-- ==== Sys2Proof/Laws/State.lean ====
section
/-!
SUPPORT. One lemma per field for each named update of State and of Group: what it leaves unchanged; and what a move makes of a
state when no source of records is stalled.
-/
namespace Sys2Proof.Machine

/-! State.modGroup -/
@[simp] theorem modGroup_agenda (s : State) (t g : Nat) (f : Group → Group) : (s.modGroup t g f).agenda = s.agenda := rfl
@[simp] theorem modGroup_issuer (s : State) (t g : Nat) (f : Group → Group) : (s.modGroup t g f).issuer = s.issuer := rfl
@[simp] theorem modGroup_free (s : State) (t g : Nat) (f : Group → Group) : (s.modGroup t g f).free = s.free := rfl
@[simp] theorem modGroup_uid (s : State) (t g : Nat) (f : Group → Group) : (s.modGroup t g f).uid = s.uid := rfl
@[simp] theorem modGroup_devclk (s : State) (t g : Nat) (f : Group → Group) : (s.modGroup t g f).devclk = s.devclk := rfl
@[simp] theorem modGroup_coreclk (s : State) (t g : Nat) (f : Group → Group) : (s.modGroup t g f).coreclk = s.coreclk := rfl
@[simp] theorem modGroup_boot (s : State) (t g : Nat) (f : Group → Group) : (s.modGroup t g f).boot = s.boot := rfl
@[simp] theorem modGroup_flash (s : State) (t g : Nat) (f : Group → Group) : (s.modGroup t g f).flash = s.flash := rfl
@[simp] theorem modGroup_image (s : State) (t g : Nat) (f : Group → Group) : (s.modGroup t g f).image = s.image := rfl
@[simp] theorem modGroup_ctxs (s : State) (t g : Nat) (f : Group → Group) : (s.modGroup t g f).ctxs = s.ctxs := rfl
@[simp] theorem modGroup_streams (s : State) (t g : Nat) (f : Group → Group) : (s.modGroup t g f).streams = s.streams := rfl
@[simp] theorem modGroup_grids (s : State) (t g : Nat) (f : Group → Group) : (s.modGroup t g f).grids = s.grids := rfl
@[simp] theorem modGroup_reservations (s : State) (t g : Nat) (f : Group → Group) : (s.modGroup t g f).reservations = s.reservations := rfl
@[simp] theorem modGroup_turns (s : State) (t g : Nat) (f : Group → Group) : (s.modGroup t g f).turns = s.turns := rfl
@[simp] theorem modGroup_teams (s : State) (t g : Nat) (f : Group → Group) : (s.modGroup t g f).teams = s.teams := rfl
@[simp] theorem modGroup_cores (s : State) (t g : Nat) (f : Group → Group) : (s.modGroup t g f).cores = s.cores := rfl
@[simp] theorem modGroup_copies (s : State) (t g : Nat) (f : Group → Group) : (s.modGroup t g f).copies = s.copies := rfl
@[simp] theorem modGroup_colls (s : State) (t g : Nat) (f : Group → Group) : (s.modGroup t g f).colls = s.colls := rfl
@[simp] theorem modGroup_fabric (s : State) (t g : Nat) (f : Group → Group) : (s.modGroup t g f).fabric = s.fabric := rfl
@[simp] theorem modGroup_host (s : State) (t g : Nat) (f : Group → Group) : (s.modGroup t g f).host = s.host := rfl
@[simp] theorem modGroup_storage (s : State) (t g : Nat) (f : Group → Group) : (s.modGroup t g f).storage = s.storage := rfl
@[simp] theorem modGroup_mgmt (s : State) (t g : Nat) (f : Group → Group) : (s.modGroup t g f).mgmt = s.mgmt := rfl

/-! State.modTeam -/
@[simp] theorem modTeam_agenda (s : State) (t : Nat) (f : Team → Team) : (s.modTeam t f).agenda = s.agenda := rfl
@[simp] theorem modTeam_issuer (s : State) (t : Nat) (f : Team → Team) : (s.modTeam t f).issuer = s.issuer := rfl
@[simp] theorem modTeam_free (s : State) (t : Nat) (f : Team → Team) : (s.modTeam t f).free = s.free := rfl
@[simp] theorem modTeam_uid (s : State) (t : Nat) (f : Team → Team) : (s.modTeam t f).uid = s.uid := rfl
@[simp] theorem modTeam_devclk (s : State) (t : Nat) (f : Team → Team) : (s.modTeam t f).devclk = s.devclk := rfl
@[simp] theorem modTeam_coreclk (s : State) (t : Nat) (f : Team → Team) : (s.modTeam t f).coreclk = s.coreclk := rfl
@[simp] theorem modTeam_boot (s : State) (t : Nat) (f : Team → Team) : (s.modTeam t f).boot = s.boot := rfl
@[simp] theorem modTeam_flash (s : State) (t : Nat) (f : Team → Team) : (s.modTeam t f).flash = s.flash := rfl
@[simp] theorem modTeam_image (s : State) (t : Nat) (f : Team → Team) : (s.modTeam t f).image = s.image := rfl
@[simp] theorem modTeam_ctxs (s : State) (t : Nat) (f : Team → Team) : (s.modTeam t f).ctxs = s.ctxs := rfl
@[simp] theorem modTeam_streams (s : State) (t : Nat) (f : Team → Team) : (s.modTeam t f).streams = s.streams := rfl
@[simp] theorem modTeam_grids (s : State) (t : Nat) (f : Team → Team) : (s.modTeam t f).grids = s.grids := rfl
@[simp] theorem modTeam_reservations (s : State) (t : Nat) (f : Team → Team) : (s.modTeam t f).reservations = s.reservations := rfl
@[simp] theorem modTeam_turns (s : State) (t : Nat) (f : Team → Team) : (s.modTeam t f).turns = s.turns := rfl
@[simp] theorem modTeam_groups (s : State) (t : Nat) (f : Team → Team) : (s.modTeam t f).groups = s.groups := rfl
@[simp] theorem modTeam_cores (s : State) (t : Nat) (f : Team → Team) : (s.modTeam t f).cores = s.cores := rfl
@[simp] theorem modTeam_copies (s : State) (t : Nat) (f : Team → Team) : (s.modTeam t f).copies = s.copies := rfl
@[simp] theorem modTeam_colls (s : State) (t : Nat) (f : Team → Team) : (s.modTeam t f).colls = s.colls := rfl
@[simp] theorem modTeam_fabric (s : State) (t : Nat) (f : Team → Team) : (s.modTeam t f).fabric = s.fabric := rfl
@[simp] theorem modTeam_host (s : State) (t : Nat) (f : Team → Team) : (s.modTeam t f).host = s.host := rfl
@[simp] theorem modTeam_storage (s : State) (t : Nat) (f : Team → Team) : (s.modTeam t f).storage = s.storage := rfl
@[simp] theorem modTeam_mgmt (s : State) (t : Nat) (f : Team → Team) : (s.modTeam t f).mgmt = s.mgmt := rfl

/-! State.modGrid -/
@[simp] theorem modGrid_agenda (s : State) (u : Nat) (f : Grid → Grid) : (s.modGrid u f).agenda = s.agenda := rfl
@[simp] theorem modGrid_issuer (s : State) (u : Nat) (f : Grid → Grid) : (s.modGrid u f).issuer = s.issuer := rfl
@[simp] theorem modGrid_free (s : State) (u : Nat) (f : Grid → Grid) : (s.modGrid u f).free = s.free := rfl
@[simp] theorem modGrid_uid (s : State) (u : Nat) (f : Grid → Grid) : (s.modGrid u f).uid = s.uid := rfl
@[simp] theorem modGrid_devclk (s : State) (u : Nat) (f : Grid → Grid) : (s.modGrid u f).devclk = s.devclk := rfl
@[simp] theorem modGrid_coreclk (s : State) (u : Nat) (f : Grid → Grid) : (s.modGrid u f).coreclk = s.coreclk := rfl
@[simp] theorem modGrid_boot (s : State) (u : Nat) (f : Grid → Grid) : (s.modGrid u f).boot = s.boot := rfl
@[simp] theorem modGrid_flash (s : State) (u : Nat) (f : Grid → Grid) : (s.modGrid u f).flash = s.flash := rfl
@[simp] theorem modGrid_image (s : State) (u : Nat) (f : Grid → Grid) : (s.modGrid u f).image = s.image := rfl
@[simp] theorem modGrid_ctxs (s : State) (u : Nat) (f : Grid → Grid) : (s.modGrid u f).ctxs = s.ctxs := rfl
@[simp] theorem modGrid_streams (s : State) (u : Nat) (f : Grid → Grid) : (s.modGrid u f).streams = s.streams := rfl
@[simp] theorem modGrid_reservations (s : State) (u : Nat) (f : Grid → Grid) : (s.modGrid u f).reservations = s.reservations := rfl
@[simp] theorem modGrid_turns (s : State) (u : Nat) (f : Grid → Grid) : (s.modGrid u f).turns = s.turns := rfl
@[simp] theorem modGrid_teams (s : State) (u : Nat) (f : Grid → Grid) : (s.modGrid u f).teams = s.teams := rfl
@[simp] theorem modGrid_groups (s : State) (u : Nat) (f : Grid → Grid) : (s.modGrid u f).groups = s.groups := rfl
@[simp] theorem modGrid_cores (s : State) (u : Nat) (f : Grid → Grid) : (s.modGrid u f).cores = s.cores := rfl
@[simp] theorem modGrid_copies (s : State) (u : Nat) (f : Grid → Grid) : (s.modGrid u f).copies = s.copies := rfl
@[simp] theorem modGrid_colls (s : State) (u : Nat) (f : Grid → Grid) : (s.modGrid u f).colls = s.colls := rfl
@[simp] theorem modGrid_fabric (s : State) (u : Nat) (f : Grid → Grid) : (s.modGrid u f).fabric = s.fabric := rfl
@[simp] theorem modGrid_host (s : State) (u : Nat) (f : Grid → Grid) : (s.modGrid u f).host = s.host := rfl
@[simp] theorem modGrid_storage (s : State) (u : Nat) (f : Grid → Grid) : (s.modGrid u f).storage = s.storage := rfl
@[simp] theorem modGrid_mgmt (s : State) (u : Nat) (f : Grid → Grid) : (s.modGrid u f).mgmt = s.mgmt := rfl

/-! State.modCtx -/
@[simp] theorem modCtx_agenda (s : State) (c : Nat) (f : Ctx → Ctx) : (s.modCtx c f).agenda = s.agenda := rfl
@[simp] theorem modCtx_issuer (s : State) (c : Nat) (f : Ctx → Ctx) : (s.modCtx c f).issuer = s.issuer := rfl
@[simp] theorem modCtx_free (s : State) (c : Nat) (f : Ctx → Ctx) : (s.modCtx c f).free = s.free := rfl
@[simp] theorem modCtx_uid (s : State) (c : Nat) (f : Ctx → Ctx) : (s.modCtx c f).uid = s.uid := rfl
@[simp] theorem modCtx_devclk (s : State) (c : Nat) (f : Ctx → Ctx) : (s.modCtx c f).devclk = s.devclk := rfl
@[simp] theorem modCtx_coreclk (s : State) (c : Nat) (f : Ctx → Ctx) : (s.modCtx c f).coreclk = s.coreclk := rfl
@[simp] theorem modCtx_boot (s : State) (c : Nat) (f : Ctx → Ctx) : (s.modCtx c f).boot = s.boot := rfl
@[simp] theorem modCtx_flash (s : State) (c : Nat) (f : Ctx → Ctx) : (s.modCtx c f).flash = s.flash := rfl
@[simp] theorem modCtx_image (s : State) (c : Nat) (f : Ctx → Ctx) : (s.modCtx c f).image = s.image := rfl
@[simp] theorem modCtx_streams (s : State) (c : Nat) (f : Ctx → Ctx) : (s.modCtx c f).streams = s.streams := rfl
@[simp] theorem modCtx_grids (s : State) (c : Nat) (f : Ctx → Ctx) : (s.modCtx c f).grids = s.grids := rfl
@[simp] theorem modCtx_reservations (s : State) (c : Nat) (f : Ctx → Ctx) : (s.modCtx c f).reservations = s.reservations := rfl
@[simp] theorem modCtx_turns (s : State) (c : Nat) (f : Ctx → Ctx) : (s.modCtx c f).turns = s.turns := rfl
@[simp] theorem modCtx_teams (s : State) (c : Nat) (f : Ctx → Ctx) : (s.modCtx c f).teams = s.teams := rfl
@[simp] theorem modCtx_groups (s : State) (c : Nat) (f : Ctx → Ctx) : (s.modCtx c f).groups = s.groups := rfl
@[simp] theorem modCtx_cores (s : State) (c : Nat) (f : Ctx → Ctx) : (s.modCtx c f).cores = s.cores := rfl
@[simp] theorem modCtx_copies (s : State) (c : Nat) (f : Ctx → Ctx) : (s.modCtx c f).copies = s.copies := rfl
@[simp] theorem modCtx_colls (s : State) (c : Nat) (f : Ctx → Ctx) : (s.modCtx c f).colls = s.colls := rfl
@[simp] theorem modCtx_fabric (s : State) (c : Nat) (f : Ctx → Ctx) : (s.modCtx c f).fabric = s.fabric := rfl
@[simp] theorem modCtx_host (s : State) (c : Nat) (f : Ctx → Ctx) : (s.modCtx c f).host = s.host := rfl
@[simp] theorem modCtx_storage (s : State) (c : Nat) (f : Ctx → Ctx) : (s.modCtx c f).storage = s.storage := rfl
@[simp] theorem modCtx_mgmt (s : State) (c : Nat) (f : Ctx → Ctx) : (s.modCtx c f).mgmt = s.mgmt := rfl

/-! State.modCopy -/
@[simp] theorem modCopy_agenda (s : State) (u : Nat) (f : Copy → Copy) : (s.modCopy u f).agenda = s.agenda := rfl
@[simp] theorem modCopy_issuer (s : State) (u : Nat) (f : Copy → Copy) : (s.modCopy u f).issuer = s.issuer := rfl
@[simp] theorem modCopy_free (s : State) (u : Nat) (f : Copy → Copy) : (s.modCopy u f).free = s.free := rfl
@[simp] theorem modCopy_uid (s : State) (u : Nat) (f : Copy → Copy) : (s.modCopy u f).uid = s.uid := rfl
@[simp] theorem modCopy_devclk (s : State) (u : Nat) (f : Copy → Copy) : (s.modCopy u f).devclk = s.devclk := rfl
@[simp] theorem modCopy_coreclk (s : State) (u : Nat) (f : Copy → Copy) : (s.modCopy u f).coreclk = s.coreclk := rfl
@[simp] theorem modCopy_boot (s : State) (u : Nat) (f : Copy → Copy) : (s.modCopy u f).boot = s.boot := rfl
@[simp] theorem modCopy_flash (s : State) (u : Nat) (f : Copy → Copy) : (s.modCopy u f).flash = s.flash := rfl
@[simp] theorem modCopy_image (s : State) (u : Nat) (f : Copy → Copy) : (s.modCopy u f).image = s.image := rfl
@[simp] theorem modCopy_ctxs (s : State) (u : Nat) (f : Copy → Copy) : (s.modCopy u f).ctxs = s.ctxs := rfl
@[simp] theorem modCopy_streams (s : State) (u : Nat) (f : Copy → Copy) : (s.modCopy u f).streams = s.streams := rfl
@[simp] theorem modCopy_grids (s : State) (u : Nat) (f : Copy → Copy) : (s.modCopy u f).grids = s.grids := rfl
@[simp] theorem modCopy_reservations (s : State) (u : Nat) (f : Copy → Copy) : (s.modCopy u f).reservations = s.reservations := rfl
@[simp] theorem modCopy_turns (s : State) (u : Nat) (f : Copy → Copy) : (s.modCopy u f).turns = s.turns := rfl
@[simp] theorem modCopy_teams (s : State) (u : Nat) (f : Copy → Copy) : (s.modCopy u f).teams = s.teams := rfl
@[simp] theorem modCopy_groups (s : State) (u : Nat) (f : Copy → Copy) : (s.modCopy u f).groups = s.groups := rfl
@[simp] theorem modCopy_cores (s : State) (u : Nat) (f : Copy → Copy) : (s.modCopy u f).cores = s.cores := rfl
@[simp] theorem modCopy_colls (s : State) (u : Nat) (f : Copy → Copy) : (s.modCopy u f).colls = s.colls := rfl
@[simp] theorem modCopy_fabric (s : State) (u : Nat) (f : Copy → Copy) : (s.modCopy u f).fabric = s.fabric := rfl
@[simp] theorem modCopy_host (s : State) (u : Nat) (f : Copy → Copy) : (s.modCopy u f).host = s.host := rfl
@[simp] theorem modCopy_storage (s : State) (u : Nat) (f : Copy → Copy) : (s.modCopy u f).storage = s.storage := rfl
@[simp] theorem modCopy_mgmt (s : State) (u : Nat) (f : Copy → Copy) : (s.modCopy u f).mgmt = s.mgmt := rfl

◆ ◆ ◆ ◆ ◆

■ Task statement:
The required output is every line above from the one with "c f).image = s.image := rfl" down to the one with "(s.modCopy u f).free = s.free := rfl", restated word for word, ends included.

■ Result for this task:
@[simp] theorem modCtx_image (s : State) (c : Nat) (f : Ctx → Ctx) : (s.modCtx c f).image = s.image := rfl
@[simp] theorem modCtx_streams (s : State) (c : Nat) (f : Ctx → Ctx) : (s.modCtx c f).streams = s.streams := rfl
@[simp] theorem modCtx_grids (s : State) (c : Nat) (f : Ctx → Ctx) : (s.modCtx c f).grids = s.grids := rfl
@[simp] theorem modCtx_reservations (s : State) (c : Nat) (f : Ctx → Ctx) : (s.modCtx c f).reservations = s.reservations := rfl
@[simp] theorem modCtx_turns (s : State) (c : Nat) (f : Ctx → Ctx) : (s.modCtx c f).turns = s.turns := rfl
@[simp] theorem modCtx_teams (s : State) (c : Nat) (f : Ctx → Ctx) : (s.modCtx c f).teams = s.teams := rfl
@[simp] theorem modCtx_groups (s : State) (c : Nat) (f : Ctx → Ctx) : (s.modCtx c f).groups = s.groups := rfl
@[simp] theorem modCtx_cores (s : State) (c : Nat) (f : Ctx → Ctx) : (s.modCtx c f).cores = s.cores := rfl
@[simp] theorem modCtx_copies (s : State) (c : Nat) (f : Ctx → Ctx) : (s.modCtx c f).copies = s.copies := rfl
@[simp] theorem modCtx_colls (s : State) (c : Nat) (f : Ctx → Ctx) : (s.modCtx c f).colls = s.colls := rfl
@[simp] theorem modCtx_fabric (s : State) (c : Nat) (f : Ctx → Ctx) : (s.modCtx c f).fabric = s.fabric := rfl
@[simp] theorem modCtx_host (s : State) (c : Nat) (f : Ctx → Ctx) : (s.modCtx c f).host = s.host := rfl
@[simp] theorem modCtx_storage (s : State) (c : Nat) (f : Ctx → Ctx) : (s.modCtx c f).storage = s.storage := rfl
@[simp] theorem modCtx_mgmt (s : State) (c : Nat) (f : Ctx → Ctx) : (s.modCtx c f).mgmt = s.mgmt := rfl

/-! State.modCopy -/
@[simp] theorem modCopy_agenda (s : State) (u : Nat) (f : Copy → Copy) : (s.modCopy u f).agenda = s.agenda := rfl
@[simp] theorem modCopy_issuer (s : State) (u : Nat) (f : Copy → Copy) : (s.modCopy u f).issuer = s.issuer := rfl
@[simp] theorem modCopy_free (s : State) (u : Nat) (f : Copy → Copy) : (s.modCopy u f).free = s.free := rfl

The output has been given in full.